How severity is downgraded
| Original severity | In test/fixture/example file |
|---|
| CRITICAL | → MEDIUM |
| HIGH | → LOW |
| MEDIUM | → LOW |
| LOW | → LOW |
Context labels in output
Every finding includes a context badge so you know exactly where it came from:
| Badge | Directories matched |
|---|
prod | src/, lib/, app/, all other paths |
test | tests/, test/, spec/, __tests__/, e2e/, *.test.*, *.spec.* |
fixture | fixtures/, mocks/, stubs/, fakes/, seeds/, testdata/ |
example | examples/, demos/, samples/ |
Example output
╭─────────────────────────────────────────────────────────────────────╮
│ ⚡ ZenVeil Security Scan │
│ Target github acme-corp/payments-api │
│ Results 4 production / 2 test/fixture (severity downgraded) │
╰─────────────────────────────────────────────────────────────────────╯
ID SEVERITY CONTEXT SCANNER TITLE LOCATION
ZG-A1B2C3D4E5 ● CRITICAL prod secrets AWS access key src/config.py:14
ZG-F6G7H8I9J0 ● MEDIUM test secrets AWS access key (test file) tests/test_auth.py:8
The same pattern detected. Different context. Different severity. This reduces alert fatigue without blind-spotting real leaks.

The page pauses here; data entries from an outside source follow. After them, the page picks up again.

-- ==== Sys2Proof/Machine/Dispatch.lean ====
section
/-! DEFINITION. exec: one arm per command (30_encoding.md R54). -/

namespace Sys2Proof.Machine

def exec (i : Instr) (s : State) : Host.Outcome State Fault Refusal :=
  match i with
  | .enclen => Sys2Proof.Machine.execEnclen s
  | .enc => Sys2Proof.Machine.execEnc s
  | .encblk => Sys2Proof.Machine.execEncblk s
  | .declen => Sys2Proof.Machine.execDeclen s
  | .dec => Sys2Proof.Machine.execDec s
  | .decblk => Sys2Proof.Machine.execDecblk s

end Sys2Proof.Machine
end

When to use --exclude-tests
Use --exclude-tests only when:
- You have already audited your test files and confirmed no real credentials exist
- You want a tighter signal-to-noise ratio for a specific scan
The default (scan everything) is recommended. Credentials committed to test history are still in your git history — and still exploitable.
GitHub token permissions
| Use case | Required scope |
|---|
| Public repo scanning | None (no token needed) |
| Private repo scanning | repo |
| Opening pull requests | repo |
| Read-only scanning (public) | public_repo |
Create a token with minimum required scopes at github.com/settings/tokens/new.
Rate limits
Without a token, GitHub allows ~60 requests/hour. With a token, this increases to ~5,000. For CI/CD pipelines, always set GITHUB_TOKEN.
Scan an API endpoint
Scan an HTTP API for security header misconfigurations.
Arguments
| Argument | Description |
|---|
url | API base URL (must be publicly accessible) |
Flags
| Flag | Description |
|---|
--json <file> | Write results to JSON |
What it checks
Strict-Transport-Security — HSTS presence and configuration
X-Content-Type-Options — MIME sniffing protection
X-Frame-Options — clickjacking protection
Content-Security-Policy — XSS policy
Referrer-Policy — referrer information leakage
Permissions-Policy — browser feature control
X-XSS-Protection — legacy XSS filter header
- CORS misconfiguration — wildcard
Access-Control-Allow-Origin
Examples
# Scan your API
zenveil scan api https://api.your-app.com
# Scan with JSON output
zenveil scan api https://api.your-app.com --json api-headers.json
Sample output
╭─────────────────────────────────────────────────────────╮
│ ZenVeil API Scan │
│ Target: https://api.your-app.com │
╰─────────────────────────────────────────────────────────╯
┌──────────┬──────────┬──────────────┬──────────────────────────────────────────────┐
│ ID │ Severity │ Scanner │ Title │
├──────────┼──────────┼──────────────┼──────────────────────────────────────────────┤
│ ZG-H1I2 │ HIGH │ api_headers │ Missing Content-Security-Policy │
│ ZG-J3K4 │ MEDIUM │ api_headers │ Missing X-Frame-Options │
│ ZG-L5M6 │ MEDIUM │ api_headers │ Missing Referrer-Policy │
└──────────┴──────────┴──────────────┴──────────────────────────────────────────────┘
3 finding(s) · HIGH: 1 · MEDIUM: 2
API scanning only tests publicly reachable endpoints. Private or localhost URLs are blocked (SSRF protection). Use scan repo for scanning application code.